Study says Macau casinos judge junket operators on their links to triads

macau-junket-triad-linksA new academic report claims that Macau’s casino junket operators retain strong ties to Hong Kong triads and that casino management relies on these links to determine a junket’s credibility.

Portuguese-language news agency Lusa recently reported on a new study by City University of Hong Kong professors, who suggested that junkets have evolved from their early renegade incarnations to a more corporate philosophy in which violence – whether to settle differences with rival operators or to collect debts from customers – is viewed as an absolute last resort.

The study, which was compiled over a period of three years from interviews with junket operators, triad members, casino staff and law enforcement officials, acknowledges that not all junkets are linked to triads but that such links are helpful to ensure gamblers recognize that their debts – which are legally unenforceable on the Chinese mainland – must be honored.

Casino management also reportedly takes a junket’s triad connections into account to ensure that a junket can maintain order at the VIP rooms under its control, although casinos are likely to shed ties to junkets that garner a reputation for violence rather than risk blowback from gaming regulators.

Macau’s Gaming Inspection and Coordination Bureau responded to the study by telling Lusa it had yet to identify “any triad being selected by casinos for work related to gaming rooms” but promised that it would take the “needed measures” if any such links could be proven.

MACAU VIP ROOMS A LOUSY WAY TO GET MONEY OUT OF CHINA
The Hong Kong study also claimed that Macau’s VIP rooms allowed Chinese syndicates to launder ‘dirty’ money by engaging in simultaneous play at the same commission-free baccarat table.

The scam reportedly works like this: one player will bet a sum on the banker bet, while another player will wager the same amount on the player bet. Regardless of which bet pays off, the net result is a draw and the syndicate now has ‘clean’ money.

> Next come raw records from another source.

-- ==== Sys2Proof/Certificates/Slice0/Obligations.lean ====
section
/-! DEFINITION. The statements for the provers. -/

open Sys2Proof Sys2Proof.Machine

/-! ## Encoding (30_encoding.md) -/

/-- The decoder answers an instruction and the rest of the bytes exactly when the bytes are the
instruction's encoding and then that rest: every instruction, with every operand at every byte, is
read back from its encoding, and no other bytes stand for it. -/
def Obligations.DecodeInvertsEncode : Prop :=
  ∀ (bytes rest : List Byte) (i : Instr), decode bytes = .ok (i, rest) ↔ bytes = encode i ++ rest

/-- One word of each family, written out from the spec's encodings. -/
def Obligations.SpecWordsDecode : Prop :=
  decode [0b10000010, 0b00000000, 0b00001000] = .ok (.ldi 0 8, []) ∧
  decode [0b01000111, 0b00000000] = .ok (.prn 0, []) ∧
  decode [0b00000001] = .ok (.hlt, []) ∧
  decode [0b10100011, 0b00000000, 0b00000001] = .ok (.div 0 1, []) ∧
  decode [0b01010000, 0b00000001] = .ok (.call 1, []) ∧
  decode [0b00010011] = .ok (.iret, []) ∧
  decode [0b10000100, 0b00000000, 0b00000001] = .ok (.st 0 1, [])

/-- R86: the ROM is a lookup of the whole byte, with the entries of the opcode map of R87: HALT for
0x01, EXT for exactly ten bytes, a handler for exactly 23, ABSENT for every other byte. -/
def Obligations.DispatchRomFollowsOpcodeMap : Prop :=
  ∀ op : Byte,
    (dispatchRom op = .halt ↔ op = 0x01) ∧
    (∀ o, dispatchRom op = .ext o ↔ (op, o) ∈ [((0x00 : Byte), Opcode.nop), (0x48, .pra), (0x55, .jeq),
      (0x56, .jne), (0x57, .jgt), (0x58, .jlt), (0x59, .jle), (0x5A, .jge), (0x83, .ld), (0x84, .st)]) ∧
    (∀ o, dispatchRom op = .handler o ↔ (op, o) ∈ [((0x11 : Byte), Opcode.ret), (0x13, .iret),
      (0x45, .push), (0x46, .pop), (0x47, .prn), (0x50, .call), (0x52, .int), (0x54, .jmp), (0x65, .inc),
      (0x66, .dec), (0x69, .not), (0x82, .ldi), (0xA0, .add), (0xA1, .sub), (0xA2, .mul), (0xA3, .div),
      (0xA4, .mod), (0xA7, .cmp), (0xA8, .and), (0xAA, .or), (0xAB, .xor), (0xAC, .shl), (0xAD, .shr)]) ∧
    (dispatchRom op = .absent ↔ ∃ range ∈ [(0x02, 0x10), (0x12, 0x12), (0x14, 0x44), (0x49, 0x4F),
      (0x51, 0x51), (0x53, 0x53), (0x5B, 0x64), (0x67, 0x68), (0x6A, 0x81), (0x85, 0x9F), (0xA5, 0xA6),
      (0xA9, 0xA9), (0xAE, 0xFF)], range.1 ≤ op.toNat ∧ op.toNat ≤ range.2)

/-- R254: a register operand of 8 or more raises REG_RANGE with that byte; of two such operands the
first is reported. -/
def Obligations.BadRegisterOperandFaults : Prop :=
  ∀ (i : Instr) (s : State) (v : Byte), i.registers.find? (fun r => decide (8 ≤ r.toNat)) = some v →
    FaultStep (exec i s) s .regRange v.toNat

However, a new report by Sanford C. Bernstein analysts suggests that Macau VIP rooms represent one of the least efficient ways for wealthy Chinese to evade their country’s capital controls. The brokerage examined 12 different ways of moving large sums of money off the mainland, and junkets were found to offer a “prohibitively” expensive process compared to other methods.

The Bernstein report noted that junket customers are traditionally expected to lose between 2.7-3.0% of their betting volume and that each dollar provided by junkets is expected to be rolled 5-7 times (often more), resulting in a net loss to the player over time of between 12% and 22% of the buy-in.

Bernstein noted that this premium was far higher than the price of dealing with China’s underground banks, which typically charge a commission of around 1.3% for a ‘match-making’ service i.e. connecting a mainland individual hoping to convert a yuan deposit into foreign currency with another individual looking to convert foreign currency into yuan.